Час назад нас атаковали два истребителя Нормана Бламсдейла. Отогнали их умиротворяющей ракетой. Часов через пять будем в Москве. Все тебя обнимаем: Берни, Бен Достойный Утки, пилоты. Где ты находишься? Ну, конечно, Берни, ты была права, он в самом пекле. Лавски, держись! Агентства сообщают, что эта ночь будет решающей. Где-нибудь в Москве можно купить шампанского?

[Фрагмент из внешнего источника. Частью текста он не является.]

-- ==== Sys2Proof/Machine/RegMap.lean ====
section
/-! DEFINITION. The register map (R646-R657): every register the index of R657 lists, with the fields of its field
map (low bit, width, reset value, access code of R8, stated range), and a name `F.<REGISTER>_<FIELD>` for each field
the model reads or writes. -/

namespace Sys2Proof.Machine

/-- R8: the access codes of a field. -/
inductive Access where
  | ro | rw | wc | wo | rwl | rwo
deriving DecidableEq, Repr

/-- The stated range of a writable field (check 3 of R599): every value, a span, 0 or a span, or a signed span
symmetric about 0 (R7). -/
inductive Rng where
  | any
  | span (lo hi : Nat)
  | zeroOr (lo hi : Nat)
  | signed (m : Nat)
deriving DecidableEq, Repr

/-- One row of a field map. -/
structure FInfo where
  lo  : Nat
  w   : Nat
  rst : Nat
  acc : Access
  rng : Rng
deriving DecidableEq, Repr

/-- Whether a value `v` of a field of width `w` lies in its stated range. -/
def Rng.ok (w v : Nat) : Rng → Bool
  | .any => true
  | .span a b => decide (a ≤ v) && decide (v ≤ b)
  | .zeroOr a b => decide (v = 0) || (decide (a ≤ v) && decide (v ≤ b))
  | .signed m => decide (v ≤ m) || decide (2 ^ w ≤ v + m)

/-- A field of a register: register number, low bit, width. -/
structure Fld where
  reg : Nat
  lo  : Nat
  w   : Nat
deriving DecidableEq, Repr

/-- The key under which the state holds a field. -/
def Fld.key (f : Fld) : Nat := f.reg * 32 + f.lo

/-- R657: the registers of block RAIL (part 1), by offset, with their fields' low bit, width, reset, access and stated range. -/
def railRegs1 : List (Nat × List FInfo) := [
  (0x00, [⟨0, 1, 0, .rwl, .any⟩, ⟨1, 1, 0, .rwo, .any⟩, ⟨2, 2, 1, .rwo, .any⟩, ⟨4, 1, 1, .rwo, .any⟩, ⟨5, 1, 0, .rwo, .any⟩, ⟨6, 1, 0, .rwo, .any⟩, ⟨7, 1, 1, .rwo, .any⟩, ⟨8, 1, 0, .rwl, .any⟩]),  -- CFG
  (0x01, [⟨0, 3, 0, .ro, .any⟩, ⟨3, 2, 0, .ro, .any⟩, ⟨5, 1, 0, .ro, .any⟩, ⟨6, 1, 0, .ro, .any⟩, ⟨7, 1, 0, .ro, .any⟩, ⟨8, 1, 0, .ro, .any⟩, ⟨9, 4, 0, .ro, .any⟩]),  -- STATE
  (0x02, [⟨0, 14, 20, .rwo, .span 1 10000⟩, ⟨14, 10, 10, .rwo, .span 1 1000⟩, ⟨24, 8, 20, .rwo, .span 1 255⟩]),  -- TIMING
  (0x03, [⟨0, 10, 20, .rwo, .span 1 1000⟩, ⟨10, 5, 0, .rwl, .span 0 20⟩, ⟨16, 4, 3, .rwo, .span 1 15⟩, ⟨20, 10, 10, .rwo, .span 1 1000⟩]),  -- FILT
  (0x04, [⟨0, 32, 0, .rwl, .any⟩]),  -- GATEL
  (0x05, [⟨0, 16, 0, .rwl, .any⟩]),  -- GATEH
  (0x06, [⟨0, 2, 1, .rwl, .any⟩, ⟨2, 2, 1, .rwl, .any⟩, ⟨4, 2, 1, .rwl, .any⟩, ⟨6, 2, 1, .rwl, .any⟩, ⟨8, 2, 0, .rwl, .any⟩]),  -- REACT
  (0x07, [⟨0, 20, 0xbb8, .rwo, .any⟩]),  -- VOFF
  (0x08, [⟨0, 1, 0, .wc, .any⟩, ⟨1, 1, 0, .wc, .any⟩, ⟨2, 1, 0, .wc, .any⟩, ⟨3, 1, 0, .wc, .any⟩, ⟨4, 1, 0, .wc, .any⟩, ⟨5, 1, 0, .wc, .any⟩, ⟨6, 1, 0, .wc, .any⟩, ⟨7, 1, 0, .wc, .any⟩, ⟨8, 1, 0, .wc, .any⟩]),  -- EVENT
  (0x09, [⟨0, 16, 0, .ro, .any⟩, ⟨16, 16, 0, .ro, .any⟩]),  -- COUNT
  (0x0A, [⟨0, 12, 0, .rwo, .any⟩, ⟨12, 14, 0, .rwo, .any⟩, ⟨26, 6, 10, .rwo, .span 1 63⟩]),  -- BUDGET
  (0x0B, [⟨0, 2, 0, .wo, .any⟩]),  -- CMD
  (0x10, [⟨0, 20, 0, .ro, .any⟩, ⟨20, 8, 0, .ro, .any⟩, ⟨28, 1, 0, .ro, .any⟩, ⟨30, 1, 0, .ro, .any⟩, ⟨31, 1, 0, .ro, .any⟩]),  -- MEAS
  (0x18, [⟨0, 20, 0, .rwo, .span 0 1024000⟩]),  -- UVTH
  (0x19, [⟨0, 20, 0xfa00, .rwl, .span 0 1024000⟩]),  -- OVTH
  (0x1A, [⟨0, 3, 2, .rwo, .any⟩, ⟨3, 1, 0, .rwo, .any⟩, ⟨4, 1, 0, .rwo, .any⟩, ⟨5, 1, 0, .rwo, .any⟩, ⟨6, 1, 0, .rwo, .any⟩, ⟨7, 1, 0, .rwo, .any⟩, ⟨8, 1, 0, .rwo, .any⟩, ⟨9, 1, 0, .rwo, .any⟩, ⟨10, 1, 0, .rwo, .any⟩, ⟨11, 4, 0, .rwo, .any⟩, ⟨15, 4, 0, .rwo, .any⟩]),  -- WCFG
  (0x1B, [⟨0, 1, 0, .ro, .any⟩, ⟨1, 1, 0, .ro, .any⟩, ⟨2, 1, 0, .wc, .any⟩, ⟨3, 1, 0, .wc, .any⟩, ⟨4, 10, 0, .ro, .any⟩, ⟨14, 10, 0x3ff, .ro, .any⟩, ⟨24, 1, 0, .ro, .any⟩, ⟨25, 1, 0, .ro, .any⟩, ⟨26, 1, 0, .ro, .any⟩, ⟨27, 1, 0, .wc, .any⟩, ⟨28, 1, 0, .ro, .any⟩, ⟨29, 1, 0, .ro, .any⟩]),  -- WSTATUS
  (0x1C, [⟨0, 16, 0, .ro, .any⟩, ⟨16, 16, 0, .ro, .any⟩]),  -- WCOUNT
  (0x20, [⟨0, 20, 0, .ro, .any⟩, ⟨20, 8, 0, .ro, .any⟩, ⟨30, 1, 0, .ro, .any⟩, ⟨31, 1, 0, .ro, .any⟩]),  -- SMIN
  (0x21, [⟨0, 20, 0, .ro, .any⟩, ⟨20, 8, 0, .ro, .any⟩, ⟨30, 1, 0, .ro, .any⟩, ⟨31, 1, 0, .ro, .any⟩]),  -- SMAX
  (0x22, [⟨0, 20, 0, .ro, .any⟩, ⟨20, 8, 0, .ro, .any⟩, ⟨30, 1, 0, .ro, .any⟩, ⟨31, 1, 0, .ro, .any⟩]),  -- SMEAN
  (0x23, [⟨0, 20, 0, .ro, .any⟩, ⟨20, 8, 0, .ro, .any⟩, ⟨30, 1, 0, .ro, .any⟩, ⟨31, 1, 0, .ro, .any⟩]),  -- SPP
  (0x24, [⟨0, 20, 0, .ro, .any⟩, ⟨20, 8, 0, .ro, .any⟩, ⟨30, 1, 0, .ro, .any⟩, ⟨31, 1, 0, .ro, .any⟩]),  -- SRMS
  (0x25, [⟨0, 24, 0, .ro, .any⟩, ⟨24, 8, 0, .ro, .any⟩])]  -- SCNT

/-- R657: the registers of block RAIL (part 2), by offset, with their fields' low bit, width, reset, access and stated range. -/
def railRegs2 : List (Nat × List FInfo) := [
  (0x26, [⟨0, 16, 0, .ro, .any⟩, ⟨16, 1, 0, .ro, .any⟩, ⟨24, 8, 0, .ro, .any⟩]),  -- SDROOP
  (0x27, [⟨0, 8, 50, .rwo, .span 1 255⟩]),  -- STATCFG
  (0x30, [⟨0, 32, 0, .ro, .any⟩]),  -- WSTAMP0
  (0x31, [⟨0, 32, 0, .ro, .any⟩]),  -- WSTAMP1
  (0x32, [⟨0, 32, 0, .ro, .any⟩]),  -- WSTAMP2
  (0x33, [⟨0, 32, 0, .ro, .any⟩])]  -- WSTAMP3

/-- R657: all of them. -/
def railRegs : List (Nat × List FInfo) := railRegs1 ++ railRegs2

/-- R657: the registers of block SC, by offset, with their fields' low bit, width, reset, access and stated range. -/
def scRegs : List (Nat × List FInfo) := [
  (0x00, [⟨0, 5, 0, .rwl, .span 0 23⟩, ⟨5, 3, 0, .rwl, .span 0 6⟩, ⟨8, 1, 0, .rwl, .any⟩]),  -- MAP
  (0x01, [⟨0, 4, 1, .rwo, .span 1 15⟩, ⟨4, 1, 0, .rwo, .any⟩, ⟨5, 6, 8, .rwo, .span 8 47⟩, ⟨11, 1, 1, .rwo, .any⟩, ⟨12, 1, 1, .rwo, .any⟩, ⟨13, 6, 0, .rwo, .any⟩, ⟨24, 8, 96, .rwo, .span 10 160⟩]),  -- CFG
  (0x02, [⟨0, 15, 0x3e8, .rwo, .span 0 24000⟩]),  -- VOUT
  (0x03, [⟨0, 10, 10, .rwo, .span 1 1000⟩, ⟨10, 10, 10, .rwo, .span 0 1000⟩]),  -- SOFT
  (0x04, [⟨0, 8, 50, .rwo, .span 20 200⟩, ⟨8, 7, 20, .rwo, .span 5 80⟩]),  -- MOD
  (0x05, [⟨0, 10, 100, .rwo, .span 1 1000⟩, ⟨10, 6, 5, .rwo, .span 1 60⟩, ⟨16, 10, 100, .rwo, .span 1 1000⟩]),  -- LIM
  (0x06, [⟨0, 8, 60, .rwo, .span 1 255⟩, ⟨8, 8, 90, .rwo, .span 1 255⟩, ⟨16, 7, 25, .rwo, .span 1 100⟩]),  -- PLIM
  (0x07, [⟨0, 12, 0x4e2, .rwo, .span 0 1750⟩, ⟨12, 12, 0x5dc, .rwo, .span 0 1750⟩, ⟨24, 5, 5, .rwo, .span 1 20⟩]),  -- TEMP
  (0x08, [⟨0, 1, 0, .rwl, .any⟩, ⟨1, 1, 0, .rwl, .any⟩, ⟨2, 1, 0, .rwl, .any⟩, ⟨3, 1, 0, .rwl, .any⟩]),  -- FREACT
  (0x09, [⟨0, 2, 0, .wo, .any⟩]),  -- CTL
  (0x0A, [⟨0, 3, 0, .ro, .any⟩, ⟨3, 1, 0, .ro, .any⟩, ⟨4, 1, 0, .ro, .any⟩, ⟨5, 6, 0, .ro, .any⟩, ⟨11, 1, 0, .ro, .any⟩, ⟨12, 1, 0, .ro, .any⟩, ⟨13, 1, 0, .ro, .any⟩, ⟨14, 2, 0, .ro, .any⟩, ⟨16, 1, 0, .ro, .any⟩, ⟨17, 1, 0, .ro, .any⟩]),  -- STATUS
  (0x0B, [⟨0, 1, 0, .wc, .any⟩, ⟨1, 1, 0, .wc, .any⟩, ⟨2, 1, 0, .wc, .any⟩, ⟨3, 1, 0, .wc, .any⟩, ⟨4, 1, 0, .wc, .any⟩, ⟨5, 1, 0, .wc, .any⟩, ⟨6, 1, 0, .wc, .any⟩, ⟨7, 1, 0, .wc, .any⟩, ⟨8, 1, 0, .wc, .any⟩, ⟨9, 1, 0, .wc, .any⟩, ⟨10, 1, 0, .wc, .any⟩]),  -- EVENT
  (0x0C, [⟨0, 15, 0, .ro, .any⟩, ⟨15, 15, 0, .ro, .any⟩]),  -- REF
  (0x0D, [⟨0, 32, 0, .ro, .any⟩]),  -- ITOT
  (0x0E, [⟨0, 13, 0, .ro, .any⟩, ⟨16, 10, 0, .ro, .any⟩]),  -- TON
  (0x0F, [⟨0, 32, 0, .ro, .any⟩]),  -- FBMON
  (0x10, [⟨0, 9, 0, .rwo, .signed 150⟩])]  -- MRGN

/-- R657: the registers of block PH, by offset, with their fields' low bit, width, reset, access and stated range. -/
def phRegs : List (Nat × List FInfo) := [
  (0x00, [⟨0, 12, 0x258, .rwo, .span 0 1600⟩, ⟨12, 5, 5, .rwo, .span 1 31⟩, ⟨17, 10, 100, .rwo, .span 10 1000⟩]),  -- ICFG
  (0x01, [⟨0, 12, 0x258, .rwo, .span 0 1600⟩, ⟨12, 8, 80, .rwo, .span 1 255⟩]),  -- TCFG
  (0x02, [⟨0, 32, 0, .ro, .any⟩]),  -- IMEAS
  (0x03, [⟨0, 32, 0, .ro, .any⟩]),  -- IAVG
  (0x04, [⟨0, 16, 0, .ro, .any⟩, ⟨16, 1, 0, .ro, .any⟩, ⟨17, 1, 0, .ro, .any⟩, ⟨18, 1, 0, .ro, .any⟩]),  -- TMEAS
  (0x05, [⟨0, 3, 0, .ro, .any⟩, ⟨3, 1, 0, .ro, .any⟩, ⟨4, 2, 0, .ro, .any⟩, ⟨6, 1, 0, .ro, .any⟩, ⟨7, 1, 0, .ro, .any⟩, ⟨8, 1, 0, .ro, .any⟩, ⟨9, 1, 0, .ro, .any⟩]),  -- STATUS
  (0x06, [⟨0, 1, 0, .wc, .any⟩, ⟨1, 1, 0, .wc, .any⟩, ⟨2, 1, 0, .wc, .any⟩, ⟨3, 1, 0, .wc, .any⟩, ⟨4, 1, 0, .wc, .any⟩, ⟨5, 1, 0, .wc, .any⟩])]  -- EVENT

/-- R657: the registers of block CV (part 1), by offset, with their fields' low bit, width, reset, access and stated range. -/
def cvRegs1 : List (Nat × List FInfo) := [
  (0x00, [⟨0, 6, 8, .rwl, .span 4 63⟩, ⟨6, 3, 5, .rwl, .any⟩]),  -- CFG
  (0x01, [⟨0, 4, 0, .ro, .any⟩, ⟨4, 1, 0, .ro, .any⟩]),  -- CHSEL
  (0x02, [⟨0, 3, 0, .ro, .any⟩, ⟨3, 1, 0, .ro, .any⟩, ⟨4, 3, 0, .ro, .any⟩, ⟨7, 1, 0, .ro, .any⟩, ⟨8, 1, 0, .ro, .any⟩, ⟨9, 1, 0, .ro, .any⟩, ⟨10, 1, 0, .ro, .any⟩]),  -- STATUS
  (0x03, [⟨0, 4, 0, .wo, .any⟩, ⟨4, 1, 0, .wo, .any⟩, ⟨8, 1, 0, .wo, .any⟩]),  -- INJCTL
  (0x04, [⟨0, 32, 0, .ro, .any⟩]),  -- INJRES
  (0x05, [⟨0, 16, 0, .ro, .any⟩, ⟨16, 8, 0, .ro, .any⟩]),  -- TRIG
  (0x06, [⟨0, 1, 0, .wo, .any⟩]),  -- CALCTL
  (0x07, [⟨0, 2, 0, .ro, .any⟩, ⟨4, 12, 0, .ro, .any⟩, ⟨16, 16, 0, .ro, .any⟩]),  -- CALSTAT
  (0x08, [⟨0, 12, 0, .rwo, .any⟩]),  -- TDAC
  (0x09, [⟨0, 3, 0, .rwo, .any⟩, ⟨4, 8, 20, .rwo, .span 1 255⟩, ⟨12, 8, 20, .rwo, .span 1 255⟩, ⟨20, 1, 0, .wo, .any⟩]),  -- OWCTL
  (0x0A, [⟨0, 3, 0, .ro, .any⟩, ⟨3, 1, 0, .ro, .any⟩, ⟨4, 1, 0, .ro, .any⟩, ⟨5, 1, 0, .ro, .any⟩, ⟨6, 1, 0, .ro, .any⟩, ⟨8, 8, 0, .ro, .any⟩]),  -- OWRES
  (0x0B, [⟨0, 16, 0, .ro, .any⟩, ⟨16, 16, 0, .ro, .any⟩]),  -- OWDELTA
  (0x0C, [⟨0, 1, 0, .wc, .any⟩, ⟨1, 1, 0, .wc, .any⟩, ⟨2, 1, 0, .wc, .any⟩, ⟨3, 1, 0, .wc, .any⟩, ⟨4, 1, 0, .wc, .any⟩, ⟨5, 1, 0, .wc, .any⟩]),  -- EVENT
  (0x10, [⟨0, 32, 0, .ro, .any⟩]),  -- CALF0
  (0x11, [⟨0, 32, 0, .ro, .any⟩]),  -- CALF1
  (0x12, [⟨0, 32, 0, .ro, .any⟩]),  -- CALF2
  (0x13, [⟨0, 32, 0, .ro, .any⟩]),  -- CALF3
  (0x14, [⟨0, 32, 0, .ro, .any⟩]),  -- CALF4
  (0x15, [⟨0, 32, 0, .ro, .any⟩]),  -- CALF5
  (0x16, [⟨0, 32, 0, .ro, .any⟩]),  -- CALF6
  (0x17, [⟨0, 32, 0, .ro, .any⟩]),  -- CALF7
  (0x18, [⟨0, 32, 0, .ro, .any⟩]),  -- CALF8
  (0x19, [⟨0, 32, 0, .ro, .any⟩]),  -- CALF9
  (0x1A, [⟨0, 32, 0, .ro, .any⟩])]  -- CALF10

Алекс положил телефон обратно в сумку и вдруг услышал аплодисменты. Вокруг его убежища стояла группа его поклонников, мужчин и женщин – тот тип, что в Америке называют the aging children, «стареющие дети». Этих «поздних шестидесятников» он мог бы различить в любой толпе. Сейчас они умиленно ему аплодировали, как будто он только что сыграл сценку «Разговор по-английски с неведомым персонажем». Одна женщина сказала ему с характерным для этой публики смешком: «Знаем, что глупо, но это все-таки так здорово видеть вас сейчас здесь, Саша Корбах!»

Двое с трехцветными повязками на рукавах пробрались к нему через толпу. Наконец-то мы вас нашли, господин Корбах. Понизив голоса, они сказали, что пришли с поручением. Если он хочет, его могут проводить в «Белый дом». Руководство очень радо было узнать, что он тоже здесь, среди сторонников демократии, так что если он... ну, в общем, вы понимаете. В любую минуту что-то может произойти. Но если есть желание. Все. Борис Николаевич тоже. Будут рады приветствовать.

В коридорах цокольного этажа кишела толпа, было много вооруженных. Иные проходили в бронежилетах и в касках. Иные сидели вдоль стен на полу, клевали носом, пили чай из термосов, разворачивали бутерброды. Чем выше поднимались по широким, прямо-таки апофеозным лестницам, тем чаще мелькали офицерские погоны крупного достоинства, включая и генеральские. Проходили десантники в полной экипировке. Большинство, однако, составляли госслужащие в протокольном облачении: пиджачки, галстучки.

Вошли в огромное помещение с кованым гербом РСФСР на стене. Там в углу стоял Ельцин в окружении лиц пониже. У Руцкого на левом плече болтался автомат, как раз такой, каким Якубовичу выбили зубы. За столом общей площадью не меньше каравеллы Колумба сидело множество людей. Они перебирали и перекидывали друг другу какие-то бумаги, но были и такие, что спали, положив буйны головы на белы руки. Кто-то ел что-то неплохое. Сновали девушки из буфета, убирали тарелки, раскидывали новые, расставляли бутылки пепси-колы. У всех окон, слегка приоткрытых, дежурили десантники Мыльникова с оружием на изготовку. Было холодно и сыро, пованивало давно немытым.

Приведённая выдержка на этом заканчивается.